Since 1998 Varuna has been running intensive residential writing programs such as mentorships and editorial mentorships. These programs, originally devised by Executive Director, Peter Bishop, are supported by the Literature Fund of the Australia Council, and led by appropriately qualified and experienced established writers, editors and other professionals in consultation with Varuna's program developers. In the past two years the writing programs have been the main focus of Varuna's expansion, and from 2001 a Writing Program Manager has worked in conjunction with the Director to oversee all aspects of their design, development, administration, application and evaluation. There is a particular emphasis on educational professionalism and evaluation, with the continued charter of supporting the development of Australian Literature.

Varuna offered its first Residential Mentorships for new and emerging writers in 1998. The first round of these mentorships resulted in publications from authors such as Christine Balint (Allen & Unwin), Craig Cormick (Aboriginal Studies Press), Kerri Glastonbury (Five Islands Press), Suneeta Peres da Costa (Bloomsbury), Michelle Taylor (Five Islands Press), Gerry Turcotte (Brandl & Schlesinger), and Charlotte Wood (Picador).

This program was repeated with the addition of a young adult fiction component and a radio drama component in 1999. Again the successes have been tangible. Six of the writers in 1999's Residential Mentorship and Editorial Mentorship programs have since been published or produced, including Vicki Hastrich (Simon & Schuster), Hoa Pham (Hodder), Anthony Sharwod (Allen & Unwin) and Lucy Williams (Five Islands Press), or have books due to be released later this year.

In 2000 Varuna added a further two significant programs to its operation: a Local Mentorship Program, from which two writers, including Sheridan Linnell (Five Islands Press) have since been published, and the inaugural Varuna Awards for Manuscript Development - an editorial mentorship program in association with HarperCollins Publishers, from which one writer has already been contracted.

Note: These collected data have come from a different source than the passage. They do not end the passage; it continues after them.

/-- `CMATH.83` (R281): HALF_MAIN DOUBLE_MAIN CMATH_EN. -/
def execCmath83 (s : State) : Result := .next (cmathRow 0x83#8 s)

/-- `CMATH.84` (R281): HALF_SUB CMATH_EN. -/
def execCmath84 (s : State) : Result := .next (cmathRow 0x84#8 s)

/-- `CMATH.85` (R281): HALF_MAIN HALF_SUB CMATH_EN. -/
def execCmath85 (s : State) : Result := .next (cmathRow 0x85#8 s)

/-- `CMATH.86` (R281): DOUBLE_MAIN HALF_SUB CMATH_EN. -/
def execCmath86 (s : State) : Result := .next (cmathRow 0x86#8 s)

/-- `CMATH.87` (R281): HALF_MAIN DOUBLE_MAIN HALF_SUB CMATH_EN. -/
def execCmath87 (s : State) : Result := .next (cmathRow 0x87#8 s)

/-- `CMATH.88` (R281): DOUBLE_SUB CMATH_EN. -/
def execCmath88 (s : State) : Result := .next (cmathRow 0x88#8 s)

/-- `CMATH.89` (R281): HALF_MAIN DOUBLE_SUB CMATH_EN. -/
def execCmath89 (s : State) : Result := .next (cmathRow 0x89#8 s)

/-- `CMATH.8A` (R281): DOUBLE_MAIN DOUBLE_SUB CMATH_EN. -/
def execCmath8A (s : State) : Result := .next (cmathRow 0x8A#8 s)

/-- `CMATH.8B` (R281): HALF_MAIN DOUBLE_MAIN DOUBLE_SUB CMATH_EN. -/
def execCmath8B (s : State) : Result := .next (cmathRow 0x8B#8 s)

/-- `CMATH.8C` (R281): HALF_SUB DOUBLE_SUB CMATH_EN. -/
def execCmath8C (s : State) : Result := .next (cmathRow 0x8C#8 s)

/-- `CMATH.8D` (R281): HALF_MAIN HALF_SUB DOUBLE_SUB CMATH_EN. -/
def execCmath8D (s : State) : Result := .next (cmathRow 0x8D#8 s)

/-- `CMATH.8E` (R281): DOUBLE_MAIN HALF_SUB DOUBLE_SUB CMATH_EN. -/
def execCmath8E (s : State) : Result := .next (cmathRow 0x8E#8 s)

/-- `CMATH.8F` (R281): HALF_MAIN DOUBLE_MAIN HALF_SUB DOUBLE_SUB CMATH_EN. -/
def execCmath8F (s : State) : Result := .next (cmathRow 0x8F#8 s)

/-- `CMATH.90` (R281): ADD_SUB CMATH_EN. -/
def execCmath90 (s : State) : Result := .next (cmathRow 0x90#8 s)

/-- `CMATH.91` (R281): HALF_MAIN ADD_SUB CMATH_EN. -/
def execCmath91 (s : State) : Result := .next (cmathRow 0x91#8 s)

/-- `CMATH.92` (R281): DOUBLE_MAIN ADD_SUB CMATH_EN. -/
def execCmath92 (s : State) : Result := .next (cmathRow 0x92#8 s)

/-- `CMATH.93` (R281): HALF_MAIN DOUBLE_MAIN ADD_SUB CMATH_EN. -/
def execCmath93 (s : State) : Result := .next (cmathRow 0x93#8 s)

/-- `CMATH.94` (R281): HALF_SUB ADD_SUB CMATH_EN. -/
def execCmath94 (s : State) : Result := .next (cmathRow 0x94#8 s)

/-- `CMATH.95` (R281): HALF_MAIN HALF_SUB ADD_SUB CMATH_EN. -/
def execCmath95 (s : State) : Result := .next (cmathRow 0x95#8 s)

/-- `CMATH.96` (R281): DOUBLE_MAIN HALF_SUB ADD_SUB CMATH_EN. -/
def execCmath96 (s : State) : Result := .next (cmathRow 0x96#8 s)

/-- `CMATH.97` (R281): HALF_MAIN DOUBLE_MAIN HALF_SUB ADD_SUB CMATH_EN. -/
def execCmath97 (s : State) : Result := .next (cmathRow 0x97#8 s)

/-- `CMATH.98` (R281): DOUBLE_SUB ADD_SUB CMATH_EN. -/
def execCmath98 (s : State) : Result := .next (cmathRow 0x98#8 s)

/-- `CMATH.99` (R281): HALF_MAIN DOUBLE_SUB ADD_SUB CMATH_EN. -/
def execCmath99 (s : State) : Result := .next (cmathRow 0x99#8 s)

/-- `CMATH.9A` (R281): DOUBLE_MAIN DOUBLE_SUB ADD_SUB CMATH_EN. -/
def execCmath9A (s : State) : Result := .next (cmathRow 0x9A#8 s)

/-- `CMATH.9B` (R281): HALF_MAIN DOUBLE_MAIN DOUBLE_SUB ADD_SUB CMATH_EN. -/
def execCmath9B (s : State) : Result := .next (cmathRow 0x9B#8 s)

/-- `CMATH.9C` (R281): HALF_SUB DOUBLE_SUB ADD_SUB CMATH_EN. -/
def execCmath9C (s : State) : Result := .next (cmathRow 0x9C#8 s)

/-- `CMATH.9D` (R281): HALF_MAIN HALF_SUB DOUBLE_SUB ADD_SUB CMATH_EN. -/
def execCmath9D (s : State) : Result := .next (cmathRow 0x9D#8 s)

/-- `CMATH.9E` (R281): DOUBLE_MAIN HALF_SUB DOUBLE_SUB ADD_SUB CMATH_EN. -/
def execCmath9E (s : State) : Result := .next (cmathRow 0x9E#8 s)

/-- `CMATH.9F` (R281): HALF_MAIN DOUBLE_MAIN HALF_SUB DOUBLE_SUB ADD_SUB CMATH_EN. -/
def execCmath9F (s : State) : Result := .next (cmathRow 0x9F#8 s)

/-- `CMATH.A0` (R281): SUB_SUB CMATH_EN. -/
def execCmathA0 (s : State) : Result := .next (cmathRow 0xA0#8 s)

/-- `CMATH.A1` (R281): HALF_MAIN SUB_SUB CMATH_EN. -/
def execCmathA1 (s : State) : Result := .next (cmathRow 0xA1#8 s)

/-- `CMATH.A2` (R281): DOUBLE_MAIN SUB_SUB CMATH_EN. -/
def execCmathA2 (s : State) : Result := .next (cmathRow 0xA2#8 s)

/-- `CMATH.A3` (R281): HALF_MAIN DOUBLE_MAIN SUB_SUB CMATH_EN. -/
def execCmathA3 (s : State) : Result := .next (cmathRow 0xA3#8 s)

/-- `CMATH.A4` (R281): HALF_SUB SUB_SUB CMATH_EN. -/
def execCmathA4 (s : State) : Result := .next (cmathRow 0xA4#8 s)

/-- `CMATH.A5` (R281): HALF_MAIN HALF_SUB SUB_SUB CMATH_EN. -/
def execCmathA5 (s : State) : Result := .next (cmathRow 0xA5#8 s)
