-- ==== Sys2Proof/Machine/Dispatch.lean ====
section
/-!
DEFINITION. One arm per instruction, each a direct call of its meaning.
-/

namespace Sys2Proof.Machine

In 2001 the program has again expanded to include: an extended Residential Theatre Mentorship (four writers), The Playworks/Varuna Fellowships (four writers), Regional Writers' Residencies (four writers), Progressive Professional Development Workshops in Poetry, the Novel, and Writing and Illustrating for Children (sixty writers), and the Residential Development Forums for Works in Progress, in fiction, young adult fiction, poetry and non-fiction/fact based fiction (thirty writers), with a further Follow-On Mentorships for ten of the original thirty selected. This last program in particular demonstrates Varuna's main ethos for the interactive programs - to focus on the development of the writer and the integrity and structural soundness of the work, before the detailed development and examination of the manuscript itself. Critical and editorial intervention then comes when it is most beneficial - once the writer (rather than the publisher, editor or mentor) understands what they want the work to do.

The task of 2002 will be to consolidate all these programs into a fully integrated, professionally managed, and pedagogically sound support program. This means that Varuna's writing programs could conceivably support a writer through at all stages of their professional development, from beginnings, to editing, publication, and even the launch. (See Appendix B for a complete list of Varuna's Writing Programs.)

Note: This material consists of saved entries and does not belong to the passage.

@[simp] theorem State.setBusy_regs (s : State) (b : BitVec 1) : (s.setBusy b).regs = s.regs := rfl
@[simp] theorem State.setBusy_forcedBlank (s : State) (b : BitVec 1) : (s.setBusy b).forcedBlank = s.forcedBlank := rfl
@[simp] theorem State.setBusy_blanked (s : State) (b : BitVec 1) : (s.setBusy b).blanked = s.blanked := rfl
@[simp] theorem State.setBusy_fbBase (s : State) (b : BitVec 1) : (s.setBusy b).fbBase = s.fbBase := rfl
@[simp] theorem State.setBusy_busy (s : State) (b : BitVec 1) : (s.setBusy b).busy = b := rfl
@[simp] theorem State.setBusy_pc (s : State) (b : BitVec 1) : (s.setBusy b).pc = s.pc := rfl
@[simp] theorem State.setBusy_fbLatch (s : State) (b : BitVec 1) : (s.setBusy b).fbLatch = s.fbLatch := rfl
@[simp] theorem State.setBusy_oam (s : State) (b : BitVec 1) : (s.setBusy b).oam = s.oam := rfl
@[simp] theorem State.setBusy_map0 (s : State) (b : BitVec 1) : (s.setBusy b).map0 = s.map0 := rfl
@[simp] theorem State.setBusy_map1 (s : State) (b : BitVec 1) : (s.setBusy b).map1 = s.map1 := rfl
@[simp] theorem State.setBusy_bgAtlas (s : State) (b : BitVec 1) : (s.setBusy b).bgAtlas = s.bgAtlas := rfl
@[simp] theorem State.setBusy_sprAtlas (s : State) (b : BitVec 1) : (s.setBusy b).sprAtlas = s.sprAtlas := rfl
@[simp] theorem State.setBusy_hdma (s : State) (b : BitVec 1) : (s.setBusy b).hdma = s.hdma := rfl
@[simp] theorem State.setBusy_fb (s : State) (b : BitVec 1) : (s.setBusy b).fb = s.fb := rfl
@[simp] theorem State.setBusy_fbAbsent (s : State) (b : BitVec 1) : (s.setBusy b).fbAbsent = s.fbAbsent := rfl
@[simp] theorem State.setBusy_cache0 (s : State) (b : BitVec 1) : (s.setBusy b).cache0 = s.cache0 := rfl
@[simp] theorem State.setBusy_cache1 (s : State) (b : BitVec 1) : (s.setBusy b).cache1 = s.cache1 := rfl
@[simp] theorem State.setBusy_wmask (s : State) (b : BitVec 1) : (s.setBusy b).wmask = s.wmask := rfl
@[simp] theorem State.setBusy_main (s : State) (b : BitVec 1) : (s.setBusy b).main = s.main := rfl
@[simp] theorem State.setBusy_sub (s : State) (b : BitVec 1) : (s.setBusy b).sub = s.sub := rfl
@[simp] theorem State.setBusy_out (s : State) (b : BitVec 1) : (s.setBusy b).out = s.out := rfl
@[simp] theorem State.setBusy_select (s : State) (b : BitVec 1) : (s.setBusy b).select = s.select := rfl
@[simp] theorem State.setBusy_host (s : State) (b : BitVec 1) : (s.setBusy b).host = s.host := rfl
@[simp] theorem State.setBusy_hostData (s : State) (b : BitVec 1) : (s.setBusy b).hostData = s.hostData := rfl
@[simp] theorem State.setBusy_dispatch (s : State) (b : BitVec 1) : (s.setBusy b).dispatch = s.dispatch := rfl

@[simp] theorem State.setPc_regs (s : State) (p : Pc) : (s.setPc p).regs = s.regs := rfl
@[simp] theorem State.setPc_forcedBlank (s : State) (p : Pc) : (s.setPc p).forcedBlank = s.forcedBlank := rfl
@[simp] theorem State.setPc_blanked (s : State) (p : Pc) : (s.setPc p).blanked = s.blanked := rfl
@[simp] theorem State.setPc_fbBase (s : State) (p : Pc) : (s.setPc p).fbBase = s.fbBase := rfl
@[simp] theorem State.setPc_busy (s : State) (p : Pc) : (s.setPc p).busy = s.busy := rfl
@[simp] theorem State.setPc_pc (s : State) (p : Pc) : (s.setPc p).pc = p := rfl
@[simp] theorem State.setPc_fbLatch (s : State) (p : Pc) : (s.setPc p).fbLatch = s.fbLatch := rfl
@[simp] theorem State.setPc_oam (s : State) (p : Pc) : (s.setPc p).oam = s.oam := rfl
@[simp] theorem State.setPc_map0 (s : State) (p : Pc) : (s.setPc p).map0 = s.map0 := rfl
@[simp] theorem State.setPc_map1 (s : State) (p : Pc) : (s.setPc p).map1 = s.map1 := rfl
@[simp] theorem State.setPc_bgAtlas (s : State) (p : Pc) : (s.setPc p).bgAtlas = s.bgAtlas := rfl
@[simp] theorem State.setPc_sprAtlas (s : State) (p : Pc) : (s.setPc p).sprAtlas = s.sprAtlas := rfl
@[simp] theorem State.setPc_hdma (s : State) (p : Pc) : (s.setPc p).hdma = s.hdma := rfl
@[simp] theorem State.setPc_fb (s : State) (p : Pc) : (s.setPc p).fb = s.fb := rfl
@[simp] theorem State.setPc_fbAbsent (s : State) (p : Pc) : (s.setPc p).fbAbsent = s.fbAbsent := rfl
@[simp] theorem State.setPc_cache0 (s : State) (p : Pc) : (s.setPc p).cache0 = s.cache0 := rfl
@[simp] theorem State.setPc_cache1 (s : State) (p : Pc) : (s.setPc p).cache1 = s.cache1 := rfl
@[simp] theorem State.setPc_wmask (s : State) (p : Pc) : (s.setPc p).wmask = s.wmask := rfl
@[simp] theorem State.setPc_main (s : State) (p : Pc) : (s.setPc p).main = s.main := rfl
@[simp] theorem State.setPc_sub (s : State) (p : Pc) : (s.setPc p).sub = s.sub := rfl
@[simp] theorem State.setPc_out (s : State) (p : Pc) : (s.setPc p).out = s.out := rfl
@[simp] theorem State.setPc_select (s : State) (p : Pc) : (s.setPc p).select = s.select := rfl
@[simp] theorem State.setPc_host (s : State) (p : Pc) : (s.setPc p).host = s.host := rfl
@[simp] theorem State.setPc_hostData (s : State) (p : Pc) : (s.setPc p).hostData = s.hostData := rfl
@[simp] theorem State.setPc_dispatch (s : State) (p : Pc) : (s.setPc p).dispatch = s.dispatch := rfl

@[simp] theorem State.setFbLatch_regs (s : State) (a : Nat) : (s.setFbLatch a).regs = s.regs := rfl
@[simp] theorem State.setFbLatch_forcedBlank (s : State) (a : Nat) : (s.setFbLatch a).forcedBlank = s.forcedBlank := rfl
@[simp] theorem State.setFbLatch_blanked (s : State) (a : Nat) : (s.setFbLatch a).blanked = s.blanked := rfl
@[simp] theorem State.setFbLatch_fbBase (s : State) (a : Nat) : (s.setFbLatch a).fbBase = s.fbBase := rfl
@[simp] theorem State.setFbLatch_busy (s : State) (a : Nat) : (s.setFbLatch a).busy = s.busy := rfl
@[simp] theorem State.setFbLatch_pc (s : State) (a : Nat) : (s.setFbLatch a).pc = s.pc := rfl
@[simp] theorem State.setFbLatch_fbLatch (s : State) (a : Nat) : (s.setFbLatch a).fbLatch = a := rfl
@[simp] theorem State.setFbLatch_oam (s : State) (a : Nat) : (s.setFbLatch a).oam = s.oam := rfl
@[simp] theorem State.setFbLatch_map0 (s : State) (a : Nat) : (s.setFbLatch a).map0 = s.map0 := rfl
@[simp] theorem State.setFbLatch_map1 (s : State) (a : Nat) : (s.setFbLatch a).map1 = s.map1 := rfl
@[simp] theorem State.setFbLatch_bgAtlas (s : State) (a : Nat) : (s.setFbLatch a).bgAtlas = s.bgAtlas := rfl
@[simp] theorem State.setFbLatch_sprAtlas (s : State) (a : Nat) : (s.setFbLatch a).sprAtlas = s.sprAtlas := rfl
@[simp] theorem State.setFbLatch_hdma (s : State) (a : Nat) : (s.setFbLatch a).hdma = s.hdma := rfl
@[simp] theorem State.setFbLatch_fb (s : State) (a : Nat) : (s.setFbLatch a).fb = s.fb := rfl
@[simp] theorem State.setFbLatch_fbAbsent (s : State) (a : Nat) : (s.setFbLatch a).fbAbsent = s.fbAbsent := rfl
@[simp] theorem State.setFbLatch_cache0 (s : State) (a : Nat) : (s.setFbLatch a).cache0 = s.cache0 := rfl
@[simp] theorem State.setFbLatch_cache1 (s : State) (a : Nat) : (s.setFbLatch a).cache1 = s.cache1 := rfl
@[simp] theorem State.setFbLatch_wmask (s : State) (a : Nat) : (s.setFbLatch a).wmask = s.wmask := rfl
@[simp] theorem State.setFbLatch_main (s : State) (a : Nat) : (s.setFbLatch a).main = s.main := rfl
@[simp] theorem State.setFbLatch_sub (s : State) (a : Nat) : (s.setFbLatch a).sub = s.sub := rfl
@[simp] theorem State.setFbLatch_out (s : State) (a : Nat) : (s.setFbLatch a).out = s.out := rfl
@[simp] theorem State.setFbLatch_select (s : State) (a : Nat) : (s.setFbLatch a).select = s.select := rfl
@[simp] theorem State.setFbLatch_host (s : State) (a : Nat) : (s.setFbLatch a).host = s.host := rfl
@[simp] theorem State.setFbLatch_hostData (s : State) (a : Nat) : (s.setFbLatch a).hostData = s.hostData := rfl
@[simp] theorem State.setFbLatch_dispatch (s : State) (a : Nat) : (s.setFbLatch a).dispatch = s.dispatch := rfl

@[simp] theorem State.setOam_regs (s : State) (m : Mem) : (s.setOam m).regs = s.regs := rfl
@[simp] theorem State.setOam_forcedBlank (s : State) (m : Mem) : (s.setOam m).forcedBlank = s.forcedBlank := rfl
@[simp] theorem State.setOam_blanked (s : State) (m : Mem) : (s.setOam m).blanked = s.blanked := rfl
@[simp] theorem State.setOam_fbBase (s : State) (m : Mem) : (s.setOam m).fbBase = s.fbBase := rfl
@[simp] theorem State.setOam_busy (s : State) (m : Mem) : (s.setOam m).busy = s.busy := rfl
@[simp] theorem State.setOam_pc (s : State) (m : Mem) : (s.setOam m).pc = s.pc := rfl
@[simp] theorem State.setOam_fbLatch (s : State) (m : Mem) : (s.setOam m).fbLatch = s.fbLatch := rfl
@[simp] theorem State.setOam_oam (s : State) (m : Mem) : (s.setOam m).oam = m := rfl
@[simp] theorem State.setOam_map0 (s : State) (m : Mem) : (s.setOam m).map0 = s.map0 := rfl
@[simp] theorem State.setOam_map1 (s : State) (m : Mem) : (s.setOam m).map1 = s.map1 := rfl
@[simp] theorem State.setOam_bgAtlas (s : State) (m : Mem) : (s.setOam m).bgAtlas = s.bgAtlas := rfl
@[simp] theorem State.setOam_sprAtlas (s : State) (m : Mem) : (s.setOam m).sprAtlas = s.sprAtlas := rfl
@[simp] theorem State.setOam_hdma (s : State) (m : Mem) : (s.setOam m).hdma = s.hdma := rfl
@[simp] theorem State.setOam_fb (s : State) (m : Mem) : (s.setOam m).fb = s.fb := rfl
@[simp] theorem State.setOam_fbAbsent (s : State) (m : Mem) : (s.setOam m).fbAbsent = s.fbAbsent := rfl
@[simp] theorem State.setOam_cache0 (s : State) (m : Mem) : (s.setOam m).cache0 = s.cache0 := rfl
@[simp] theorem State.setOam_cache1 (s : State) (m : Mem) : (s.setOam m).cache1 = s.cache1 := rfl
@[simp] theorem State.setOam_wmask (s : State) (m : Mem) : (s.setOam m).wmask = s.wmask := rfl
@[simp] theorem State.setOam_main (s : State) (m : Mem) : (s.setOam m).main = s.main := rfl
@[simp] theorem State.setOam_sub (s : State) (m : Mem) : (s.setOam m).sub = s.sub := rfl
@[simp] theorem State.setOam_out (s : State) (m : Mem) : (s.setOam m).out = s.out := rfl
@[simp] theorem State.setOam_select (s : State) (m : Mem) : (s.setOam m).select = s.select := rfl
@[simp] theorem State.setOam_host (s : State) (m : Mem) : (s.setOam m).host = s.host := rfl
@[simp] theorem State.setOam_hostData (s : State) (m : Mem) : (s.setOam m).hostData = s.hostData := rfl
@[simp] theorem State.setOam_dispatch (s : State) (m : Mem) : (s.setOam m).dispatch = s.dispatch := rfl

So what advantages and limitations do writing programs in government funded arts institutions have compared to writing programs in government (increasingly un)funded academic institutions? As this paper intends only to introduce these extra-university writing programs to the general discussion, I will only examine the differences between Varuna's writing programs and the programs available in the universities, in terms of the parameters of what we are able, and required, to do. A discussion of the methods, contents and effectiveness of the various programs is something that deserves its own separate space.

A review of the articles in this journal regarding the teaching of creative writing in Australia reveals two main issues of relevance to this discussion. The first is that while there has been some discussion of community-based writing programs, there has been very little research or discussion based on the extra-university writing programs that aim to provide support to intending professional writers. The reason for this could simply be that there aren't many writing programs outside of the university system which aim to do this. Institutions such as Varuna, The Australian Society of Authors, and various writers' centres around the county have recently begun to develop mentorship and other programs in abundance, but there has so far been no discussion of these programs in this journal, and little elsewhere. There is a great danger in these programs operating without self-reflection, and one of the aims of this paper is to encourage some serious discussion between these program providers as well as between them and the universities.

The second issue I wish to examine is that much of the discussion surrounding university writing programs, our closest cousins, centres on the challenges and difficulties of structuring the teaching and learning of a creative discipline within the confines of the current academic climate. The discussions in this journal often surround issues such as assessment and accreditation, research requirements for teaching staff and post graduates, and the elements of critical theory and so on that appear in contemporary university based writing courses.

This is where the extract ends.